WORK ITEM:
Count the lines in the entries below that mention the string "point", then write that number by itself.

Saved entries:
Content starts

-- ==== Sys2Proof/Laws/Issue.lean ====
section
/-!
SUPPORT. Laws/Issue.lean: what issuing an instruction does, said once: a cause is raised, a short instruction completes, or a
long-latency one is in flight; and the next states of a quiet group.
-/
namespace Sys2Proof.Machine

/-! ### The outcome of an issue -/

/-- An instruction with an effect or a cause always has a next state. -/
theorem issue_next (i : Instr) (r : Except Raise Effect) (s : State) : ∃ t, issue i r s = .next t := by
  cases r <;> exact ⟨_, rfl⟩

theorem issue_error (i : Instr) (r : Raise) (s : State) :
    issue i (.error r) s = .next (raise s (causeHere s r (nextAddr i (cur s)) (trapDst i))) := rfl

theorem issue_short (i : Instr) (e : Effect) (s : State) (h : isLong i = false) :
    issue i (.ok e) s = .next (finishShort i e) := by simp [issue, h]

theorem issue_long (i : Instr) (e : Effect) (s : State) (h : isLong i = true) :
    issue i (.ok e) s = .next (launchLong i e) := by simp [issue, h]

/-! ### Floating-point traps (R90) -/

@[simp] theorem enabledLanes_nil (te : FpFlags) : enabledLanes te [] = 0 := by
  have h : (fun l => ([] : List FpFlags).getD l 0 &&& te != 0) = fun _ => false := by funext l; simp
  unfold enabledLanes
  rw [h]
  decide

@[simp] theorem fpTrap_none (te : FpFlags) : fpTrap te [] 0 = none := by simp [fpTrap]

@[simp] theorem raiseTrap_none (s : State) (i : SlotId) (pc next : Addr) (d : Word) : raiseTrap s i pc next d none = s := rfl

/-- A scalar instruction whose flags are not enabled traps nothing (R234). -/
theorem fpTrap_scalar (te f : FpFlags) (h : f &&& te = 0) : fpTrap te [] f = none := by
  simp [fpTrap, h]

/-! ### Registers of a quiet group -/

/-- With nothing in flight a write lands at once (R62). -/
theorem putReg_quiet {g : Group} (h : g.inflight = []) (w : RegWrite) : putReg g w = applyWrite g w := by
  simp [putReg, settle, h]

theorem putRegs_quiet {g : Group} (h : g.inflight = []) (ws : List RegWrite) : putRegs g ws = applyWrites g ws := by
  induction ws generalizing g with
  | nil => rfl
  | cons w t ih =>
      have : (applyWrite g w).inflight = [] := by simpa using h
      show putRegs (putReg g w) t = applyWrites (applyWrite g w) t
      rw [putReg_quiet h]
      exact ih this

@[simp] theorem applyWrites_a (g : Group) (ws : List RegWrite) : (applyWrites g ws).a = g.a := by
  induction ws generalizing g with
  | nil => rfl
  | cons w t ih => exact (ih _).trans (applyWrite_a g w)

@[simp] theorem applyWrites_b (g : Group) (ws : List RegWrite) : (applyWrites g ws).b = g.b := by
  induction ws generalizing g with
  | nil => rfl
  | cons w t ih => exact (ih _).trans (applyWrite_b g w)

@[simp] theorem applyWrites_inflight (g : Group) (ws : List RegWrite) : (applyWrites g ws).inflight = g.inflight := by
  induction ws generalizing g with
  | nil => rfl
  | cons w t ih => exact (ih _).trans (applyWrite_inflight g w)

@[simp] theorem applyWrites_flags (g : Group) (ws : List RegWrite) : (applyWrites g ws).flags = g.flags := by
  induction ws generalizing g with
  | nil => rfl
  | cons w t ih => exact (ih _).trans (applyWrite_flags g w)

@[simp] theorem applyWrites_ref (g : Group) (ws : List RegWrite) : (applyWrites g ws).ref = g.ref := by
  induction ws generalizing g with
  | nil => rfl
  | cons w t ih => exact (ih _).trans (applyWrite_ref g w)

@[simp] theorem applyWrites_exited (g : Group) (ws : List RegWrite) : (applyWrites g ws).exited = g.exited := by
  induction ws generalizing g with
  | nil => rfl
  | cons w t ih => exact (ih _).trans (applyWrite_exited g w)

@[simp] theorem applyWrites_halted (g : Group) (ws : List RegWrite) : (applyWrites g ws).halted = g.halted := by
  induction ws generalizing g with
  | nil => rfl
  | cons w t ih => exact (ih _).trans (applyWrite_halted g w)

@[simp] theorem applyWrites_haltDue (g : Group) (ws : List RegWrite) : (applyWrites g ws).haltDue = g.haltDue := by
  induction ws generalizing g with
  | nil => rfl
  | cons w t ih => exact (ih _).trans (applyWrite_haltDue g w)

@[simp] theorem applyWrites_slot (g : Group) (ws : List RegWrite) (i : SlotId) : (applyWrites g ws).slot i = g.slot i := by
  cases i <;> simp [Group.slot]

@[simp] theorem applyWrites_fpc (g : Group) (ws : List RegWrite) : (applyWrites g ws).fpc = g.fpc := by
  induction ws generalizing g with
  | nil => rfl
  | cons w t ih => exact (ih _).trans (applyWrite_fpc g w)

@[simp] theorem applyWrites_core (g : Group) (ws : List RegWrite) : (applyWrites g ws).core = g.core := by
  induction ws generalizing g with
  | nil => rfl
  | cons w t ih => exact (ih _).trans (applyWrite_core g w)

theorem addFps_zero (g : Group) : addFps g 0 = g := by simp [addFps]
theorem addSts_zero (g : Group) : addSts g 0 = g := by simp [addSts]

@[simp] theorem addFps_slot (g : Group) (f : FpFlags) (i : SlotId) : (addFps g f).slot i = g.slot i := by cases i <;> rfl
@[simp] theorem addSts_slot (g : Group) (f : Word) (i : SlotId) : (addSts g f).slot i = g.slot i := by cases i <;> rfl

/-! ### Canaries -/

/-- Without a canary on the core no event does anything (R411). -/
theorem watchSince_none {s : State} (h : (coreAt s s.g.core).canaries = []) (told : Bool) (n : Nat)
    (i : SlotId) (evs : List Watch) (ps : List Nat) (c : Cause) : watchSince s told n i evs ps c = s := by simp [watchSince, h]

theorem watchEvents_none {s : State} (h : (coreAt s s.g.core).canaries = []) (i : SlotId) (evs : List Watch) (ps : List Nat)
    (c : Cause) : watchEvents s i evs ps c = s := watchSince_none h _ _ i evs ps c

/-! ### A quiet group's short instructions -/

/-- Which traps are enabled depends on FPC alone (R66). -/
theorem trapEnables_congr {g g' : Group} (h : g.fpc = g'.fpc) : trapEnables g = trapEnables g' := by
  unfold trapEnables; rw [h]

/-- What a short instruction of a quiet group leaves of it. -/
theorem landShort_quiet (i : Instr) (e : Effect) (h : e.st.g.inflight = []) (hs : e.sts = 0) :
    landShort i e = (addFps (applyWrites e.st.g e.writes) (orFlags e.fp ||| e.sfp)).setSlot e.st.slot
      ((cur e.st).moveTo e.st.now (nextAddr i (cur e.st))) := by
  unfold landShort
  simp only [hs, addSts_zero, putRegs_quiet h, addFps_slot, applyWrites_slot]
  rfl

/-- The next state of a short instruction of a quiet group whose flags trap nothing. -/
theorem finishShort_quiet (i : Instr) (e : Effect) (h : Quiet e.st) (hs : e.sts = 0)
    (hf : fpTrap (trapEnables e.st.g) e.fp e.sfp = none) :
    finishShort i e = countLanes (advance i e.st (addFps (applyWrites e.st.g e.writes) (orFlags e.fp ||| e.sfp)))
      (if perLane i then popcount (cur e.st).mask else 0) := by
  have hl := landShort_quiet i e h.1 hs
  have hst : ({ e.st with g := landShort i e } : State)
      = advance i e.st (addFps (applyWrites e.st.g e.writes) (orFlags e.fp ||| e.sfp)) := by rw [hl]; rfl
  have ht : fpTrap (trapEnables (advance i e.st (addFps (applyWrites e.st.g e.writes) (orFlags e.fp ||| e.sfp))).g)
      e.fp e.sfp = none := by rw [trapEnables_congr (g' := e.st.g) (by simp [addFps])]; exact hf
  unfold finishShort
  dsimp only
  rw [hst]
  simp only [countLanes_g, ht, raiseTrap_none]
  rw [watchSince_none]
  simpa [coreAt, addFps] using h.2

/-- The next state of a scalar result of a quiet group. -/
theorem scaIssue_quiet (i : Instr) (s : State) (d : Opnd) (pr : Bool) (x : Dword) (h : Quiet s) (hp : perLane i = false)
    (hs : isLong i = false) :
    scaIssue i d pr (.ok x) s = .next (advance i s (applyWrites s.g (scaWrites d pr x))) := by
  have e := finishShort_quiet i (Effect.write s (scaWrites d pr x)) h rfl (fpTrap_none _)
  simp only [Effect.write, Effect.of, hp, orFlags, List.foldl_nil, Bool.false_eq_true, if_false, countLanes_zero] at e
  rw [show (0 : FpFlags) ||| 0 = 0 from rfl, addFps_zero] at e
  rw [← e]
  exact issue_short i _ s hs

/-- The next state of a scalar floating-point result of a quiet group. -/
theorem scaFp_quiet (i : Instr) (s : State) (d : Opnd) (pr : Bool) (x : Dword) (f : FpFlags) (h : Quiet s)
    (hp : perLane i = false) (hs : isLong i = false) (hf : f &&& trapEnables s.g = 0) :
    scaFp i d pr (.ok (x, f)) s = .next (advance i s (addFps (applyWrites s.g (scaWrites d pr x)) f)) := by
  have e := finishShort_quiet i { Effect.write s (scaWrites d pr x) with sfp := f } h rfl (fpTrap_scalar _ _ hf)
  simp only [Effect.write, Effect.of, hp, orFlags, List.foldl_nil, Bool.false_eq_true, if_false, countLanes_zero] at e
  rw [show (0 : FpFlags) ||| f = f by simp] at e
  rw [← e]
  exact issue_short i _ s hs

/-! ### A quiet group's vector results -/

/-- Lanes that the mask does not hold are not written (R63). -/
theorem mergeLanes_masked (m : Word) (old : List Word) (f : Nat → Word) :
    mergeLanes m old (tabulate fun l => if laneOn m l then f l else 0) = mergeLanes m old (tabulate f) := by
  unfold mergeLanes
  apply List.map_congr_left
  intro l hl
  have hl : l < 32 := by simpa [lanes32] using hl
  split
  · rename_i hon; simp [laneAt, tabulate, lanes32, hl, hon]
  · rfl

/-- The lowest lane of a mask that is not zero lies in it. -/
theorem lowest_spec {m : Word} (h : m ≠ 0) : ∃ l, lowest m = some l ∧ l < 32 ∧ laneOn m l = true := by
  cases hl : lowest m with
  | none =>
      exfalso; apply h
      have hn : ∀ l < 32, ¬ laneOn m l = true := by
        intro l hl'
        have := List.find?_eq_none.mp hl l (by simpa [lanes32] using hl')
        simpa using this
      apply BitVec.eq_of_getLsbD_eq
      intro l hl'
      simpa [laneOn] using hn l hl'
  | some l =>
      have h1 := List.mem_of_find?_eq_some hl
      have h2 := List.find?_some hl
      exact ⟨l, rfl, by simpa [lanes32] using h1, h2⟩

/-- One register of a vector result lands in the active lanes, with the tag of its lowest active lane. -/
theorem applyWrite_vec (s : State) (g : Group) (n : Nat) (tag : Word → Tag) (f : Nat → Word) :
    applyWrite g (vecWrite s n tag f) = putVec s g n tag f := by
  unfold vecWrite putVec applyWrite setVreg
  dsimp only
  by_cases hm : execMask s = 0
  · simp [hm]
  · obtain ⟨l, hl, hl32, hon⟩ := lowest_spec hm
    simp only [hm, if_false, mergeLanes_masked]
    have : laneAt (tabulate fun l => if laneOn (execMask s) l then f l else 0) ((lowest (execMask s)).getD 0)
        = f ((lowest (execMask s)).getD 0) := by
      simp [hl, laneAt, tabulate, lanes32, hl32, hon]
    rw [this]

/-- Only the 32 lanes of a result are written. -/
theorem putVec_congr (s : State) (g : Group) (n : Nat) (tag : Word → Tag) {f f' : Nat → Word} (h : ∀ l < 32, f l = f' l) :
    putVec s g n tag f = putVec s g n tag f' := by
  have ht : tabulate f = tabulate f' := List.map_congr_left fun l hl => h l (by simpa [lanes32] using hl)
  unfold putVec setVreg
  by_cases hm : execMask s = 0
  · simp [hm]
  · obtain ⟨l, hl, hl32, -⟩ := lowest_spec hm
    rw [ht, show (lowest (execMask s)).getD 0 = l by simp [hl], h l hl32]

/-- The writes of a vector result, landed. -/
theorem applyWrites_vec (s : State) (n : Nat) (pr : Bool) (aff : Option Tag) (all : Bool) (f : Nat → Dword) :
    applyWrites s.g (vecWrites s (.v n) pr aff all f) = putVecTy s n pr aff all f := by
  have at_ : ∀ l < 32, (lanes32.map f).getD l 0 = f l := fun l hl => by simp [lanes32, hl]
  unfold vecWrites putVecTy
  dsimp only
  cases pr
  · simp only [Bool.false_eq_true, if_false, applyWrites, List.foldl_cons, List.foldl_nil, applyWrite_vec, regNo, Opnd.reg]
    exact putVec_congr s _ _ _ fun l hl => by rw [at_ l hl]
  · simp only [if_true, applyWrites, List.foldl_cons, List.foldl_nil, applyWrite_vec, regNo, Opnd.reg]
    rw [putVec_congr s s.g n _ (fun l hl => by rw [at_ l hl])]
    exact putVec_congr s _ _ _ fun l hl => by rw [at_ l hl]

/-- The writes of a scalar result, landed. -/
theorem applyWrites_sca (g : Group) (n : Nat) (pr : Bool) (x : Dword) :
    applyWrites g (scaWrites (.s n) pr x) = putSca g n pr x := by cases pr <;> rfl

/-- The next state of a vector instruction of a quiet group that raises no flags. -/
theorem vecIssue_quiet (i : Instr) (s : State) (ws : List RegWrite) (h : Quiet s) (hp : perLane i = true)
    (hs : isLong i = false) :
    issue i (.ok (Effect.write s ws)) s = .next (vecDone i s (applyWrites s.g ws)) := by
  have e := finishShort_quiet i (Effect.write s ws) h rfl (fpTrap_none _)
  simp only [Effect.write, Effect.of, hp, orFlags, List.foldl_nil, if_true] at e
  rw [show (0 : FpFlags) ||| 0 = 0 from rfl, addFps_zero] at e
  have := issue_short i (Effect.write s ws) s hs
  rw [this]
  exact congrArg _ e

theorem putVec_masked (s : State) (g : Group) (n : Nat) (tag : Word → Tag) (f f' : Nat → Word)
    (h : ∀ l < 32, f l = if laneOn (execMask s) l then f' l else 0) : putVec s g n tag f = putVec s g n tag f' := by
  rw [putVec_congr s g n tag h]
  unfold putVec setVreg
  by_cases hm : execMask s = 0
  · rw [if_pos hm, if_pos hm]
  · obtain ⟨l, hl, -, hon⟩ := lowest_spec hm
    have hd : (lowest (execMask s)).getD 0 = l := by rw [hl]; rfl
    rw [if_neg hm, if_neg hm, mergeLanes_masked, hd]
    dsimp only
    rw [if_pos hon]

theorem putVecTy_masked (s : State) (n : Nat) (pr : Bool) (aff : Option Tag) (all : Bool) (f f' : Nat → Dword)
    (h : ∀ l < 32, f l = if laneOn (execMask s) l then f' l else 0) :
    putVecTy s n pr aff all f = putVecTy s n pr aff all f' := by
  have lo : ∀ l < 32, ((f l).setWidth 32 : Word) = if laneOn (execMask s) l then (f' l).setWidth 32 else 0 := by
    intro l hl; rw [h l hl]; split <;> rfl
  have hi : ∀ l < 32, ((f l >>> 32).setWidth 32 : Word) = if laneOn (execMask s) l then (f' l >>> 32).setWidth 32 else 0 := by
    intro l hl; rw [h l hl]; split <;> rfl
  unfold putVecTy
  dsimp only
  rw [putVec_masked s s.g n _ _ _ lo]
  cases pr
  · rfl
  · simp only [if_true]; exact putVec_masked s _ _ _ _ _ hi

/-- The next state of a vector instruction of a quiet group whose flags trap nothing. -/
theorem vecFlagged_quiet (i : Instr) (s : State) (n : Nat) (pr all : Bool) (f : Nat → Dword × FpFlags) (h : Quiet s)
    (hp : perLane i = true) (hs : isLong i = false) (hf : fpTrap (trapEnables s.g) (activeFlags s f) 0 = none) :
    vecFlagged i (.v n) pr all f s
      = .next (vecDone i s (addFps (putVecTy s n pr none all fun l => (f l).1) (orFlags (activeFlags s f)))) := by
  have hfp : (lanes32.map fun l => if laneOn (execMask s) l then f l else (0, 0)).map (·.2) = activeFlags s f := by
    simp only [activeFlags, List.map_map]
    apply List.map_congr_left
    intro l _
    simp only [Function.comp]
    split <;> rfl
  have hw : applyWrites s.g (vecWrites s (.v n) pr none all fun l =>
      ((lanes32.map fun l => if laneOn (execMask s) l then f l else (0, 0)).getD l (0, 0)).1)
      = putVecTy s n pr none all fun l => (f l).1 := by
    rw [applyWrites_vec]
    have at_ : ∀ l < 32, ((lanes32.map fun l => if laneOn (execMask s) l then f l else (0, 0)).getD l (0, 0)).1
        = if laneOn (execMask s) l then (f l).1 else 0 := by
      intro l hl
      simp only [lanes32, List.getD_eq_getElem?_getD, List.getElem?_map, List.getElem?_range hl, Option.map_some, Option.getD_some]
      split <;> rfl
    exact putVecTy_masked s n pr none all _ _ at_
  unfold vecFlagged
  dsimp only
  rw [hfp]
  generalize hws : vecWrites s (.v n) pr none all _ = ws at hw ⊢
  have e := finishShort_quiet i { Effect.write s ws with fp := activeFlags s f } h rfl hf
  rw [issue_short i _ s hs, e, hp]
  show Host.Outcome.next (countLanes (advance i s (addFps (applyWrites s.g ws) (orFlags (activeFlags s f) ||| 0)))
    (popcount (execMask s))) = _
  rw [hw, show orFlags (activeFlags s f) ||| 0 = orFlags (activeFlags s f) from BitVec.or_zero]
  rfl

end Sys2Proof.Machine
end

Content ends
Content starts

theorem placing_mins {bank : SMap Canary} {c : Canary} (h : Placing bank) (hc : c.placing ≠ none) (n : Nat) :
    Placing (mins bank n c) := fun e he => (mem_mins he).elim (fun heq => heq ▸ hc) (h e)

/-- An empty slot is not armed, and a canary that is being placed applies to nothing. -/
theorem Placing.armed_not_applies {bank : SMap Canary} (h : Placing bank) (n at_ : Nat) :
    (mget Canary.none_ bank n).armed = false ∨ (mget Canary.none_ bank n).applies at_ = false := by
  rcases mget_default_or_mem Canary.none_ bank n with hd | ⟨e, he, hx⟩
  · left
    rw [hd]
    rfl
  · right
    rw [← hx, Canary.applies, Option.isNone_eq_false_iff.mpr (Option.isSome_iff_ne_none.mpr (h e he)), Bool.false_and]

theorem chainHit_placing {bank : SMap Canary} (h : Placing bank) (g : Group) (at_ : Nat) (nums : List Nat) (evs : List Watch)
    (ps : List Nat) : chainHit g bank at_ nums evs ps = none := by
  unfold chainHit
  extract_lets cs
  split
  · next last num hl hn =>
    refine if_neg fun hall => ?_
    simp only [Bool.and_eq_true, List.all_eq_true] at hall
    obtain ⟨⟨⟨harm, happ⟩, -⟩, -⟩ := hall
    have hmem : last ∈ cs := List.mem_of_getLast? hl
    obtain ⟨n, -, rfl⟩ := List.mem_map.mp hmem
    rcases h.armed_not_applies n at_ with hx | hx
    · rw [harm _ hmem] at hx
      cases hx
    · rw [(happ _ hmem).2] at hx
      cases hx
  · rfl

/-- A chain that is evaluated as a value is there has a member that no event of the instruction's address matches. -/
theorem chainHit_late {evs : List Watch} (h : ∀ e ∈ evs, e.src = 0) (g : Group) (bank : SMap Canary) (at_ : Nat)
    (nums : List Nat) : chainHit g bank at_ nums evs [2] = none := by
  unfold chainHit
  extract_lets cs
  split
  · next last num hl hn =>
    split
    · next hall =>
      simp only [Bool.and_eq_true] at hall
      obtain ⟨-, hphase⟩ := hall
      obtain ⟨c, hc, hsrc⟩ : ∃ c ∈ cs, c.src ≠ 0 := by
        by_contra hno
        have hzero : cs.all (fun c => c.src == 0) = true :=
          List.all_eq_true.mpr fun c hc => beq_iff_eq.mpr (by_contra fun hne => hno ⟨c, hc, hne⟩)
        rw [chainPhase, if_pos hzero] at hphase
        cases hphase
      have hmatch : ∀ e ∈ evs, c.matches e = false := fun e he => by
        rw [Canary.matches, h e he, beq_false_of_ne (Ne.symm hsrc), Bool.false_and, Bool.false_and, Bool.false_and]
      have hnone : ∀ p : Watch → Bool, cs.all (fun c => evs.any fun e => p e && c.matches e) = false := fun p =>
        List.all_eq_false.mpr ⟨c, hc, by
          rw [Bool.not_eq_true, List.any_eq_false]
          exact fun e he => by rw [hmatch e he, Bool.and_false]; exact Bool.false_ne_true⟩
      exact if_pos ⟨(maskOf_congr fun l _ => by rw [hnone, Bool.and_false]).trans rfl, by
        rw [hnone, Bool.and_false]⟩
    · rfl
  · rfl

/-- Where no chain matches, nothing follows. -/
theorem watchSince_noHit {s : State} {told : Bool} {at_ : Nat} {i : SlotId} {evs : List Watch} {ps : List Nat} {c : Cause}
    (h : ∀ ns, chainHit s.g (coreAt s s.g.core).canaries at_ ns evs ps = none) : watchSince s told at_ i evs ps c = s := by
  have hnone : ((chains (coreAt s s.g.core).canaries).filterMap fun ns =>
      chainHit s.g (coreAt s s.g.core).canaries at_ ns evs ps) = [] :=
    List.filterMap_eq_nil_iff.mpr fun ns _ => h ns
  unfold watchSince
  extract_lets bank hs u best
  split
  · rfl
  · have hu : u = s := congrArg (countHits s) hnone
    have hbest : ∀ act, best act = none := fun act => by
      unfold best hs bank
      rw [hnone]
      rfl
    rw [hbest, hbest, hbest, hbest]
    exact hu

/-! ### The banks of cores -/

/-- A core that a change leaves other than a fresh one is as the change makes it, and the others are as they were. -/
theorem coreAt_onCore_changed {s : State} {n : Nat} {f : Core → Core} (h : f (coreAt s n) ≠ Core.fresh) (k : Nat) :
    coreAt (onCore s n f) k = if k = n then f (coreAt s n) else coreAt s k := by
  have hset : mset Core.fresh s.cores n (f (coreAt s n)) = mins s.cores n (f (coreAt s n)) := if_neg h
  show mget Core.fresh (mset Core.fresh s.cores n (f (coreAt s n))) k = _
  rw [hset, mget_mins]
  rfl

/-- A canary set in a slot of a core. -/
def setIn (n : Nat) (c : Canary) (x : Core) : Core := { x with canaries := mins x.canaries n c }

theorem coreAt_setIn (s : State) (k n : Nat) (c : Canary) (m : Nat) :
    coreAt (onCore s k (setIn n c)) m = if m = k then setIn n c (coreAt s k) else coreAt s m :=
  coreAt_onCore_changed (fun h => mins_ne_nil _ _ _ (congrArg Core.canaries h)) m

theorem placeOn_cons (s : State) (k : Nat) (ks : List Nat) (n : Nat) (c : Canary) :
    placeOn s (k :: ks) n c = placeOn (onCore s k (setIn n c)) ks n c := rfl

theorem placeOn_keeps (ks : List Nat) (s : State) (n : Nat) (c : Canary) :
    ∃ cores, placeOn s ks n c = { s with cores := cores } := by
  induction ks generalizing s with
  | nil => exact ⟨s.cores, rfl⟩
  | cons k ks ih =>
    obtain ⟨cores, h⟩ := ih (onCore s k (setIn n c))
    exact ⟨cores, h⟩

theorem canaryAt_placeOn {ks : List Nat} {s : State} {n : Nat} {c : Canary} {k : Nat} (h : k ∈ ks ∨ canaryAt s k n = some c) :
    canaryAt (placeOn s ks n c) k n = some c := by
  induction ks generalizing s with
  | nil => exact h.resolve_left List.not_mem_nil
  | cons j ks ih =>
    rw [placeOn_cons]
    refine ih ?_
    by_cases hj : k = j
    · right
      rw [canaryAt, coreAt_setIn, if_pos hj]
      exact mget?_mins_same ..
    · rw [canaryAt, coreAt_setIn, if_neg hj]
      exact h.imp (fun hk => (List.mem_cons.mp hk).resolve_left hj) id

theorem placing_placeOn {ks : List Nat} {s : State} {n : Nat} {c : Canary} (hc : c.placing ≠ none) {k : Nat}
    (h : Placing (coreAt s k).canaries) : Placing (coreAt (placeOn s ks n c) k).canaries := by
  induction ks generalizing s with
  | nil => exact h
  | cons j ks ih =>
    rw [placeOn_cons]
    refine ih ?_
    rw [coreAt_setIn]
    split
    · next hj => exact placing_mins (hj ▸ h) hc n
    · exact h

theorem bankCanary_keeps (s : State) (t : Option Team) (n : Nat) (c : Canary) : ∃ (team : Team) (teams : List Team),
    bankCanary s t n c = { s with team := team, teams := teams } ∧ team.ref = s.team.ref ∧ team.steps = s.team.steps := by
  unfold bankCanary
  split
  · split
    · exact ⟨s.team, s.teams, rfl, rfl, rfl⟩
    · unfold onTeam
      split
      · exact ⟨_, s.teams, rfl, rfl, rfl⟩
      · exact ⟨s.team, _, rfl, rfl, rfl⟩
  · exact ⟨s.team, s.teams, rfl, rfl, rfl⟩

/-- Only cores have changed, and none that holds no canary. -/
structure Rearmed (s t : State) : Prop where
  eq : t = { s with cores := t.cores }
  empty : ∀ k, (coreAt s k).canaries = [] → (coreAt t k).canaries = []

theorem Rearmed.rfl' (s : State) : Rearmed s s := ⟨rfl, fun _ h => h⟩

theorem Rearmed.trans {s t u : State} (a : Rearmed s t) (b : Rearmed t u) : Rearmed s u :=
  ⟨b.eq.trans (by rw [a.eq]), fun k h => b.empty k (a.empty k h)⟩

Content ends

REPLY:
2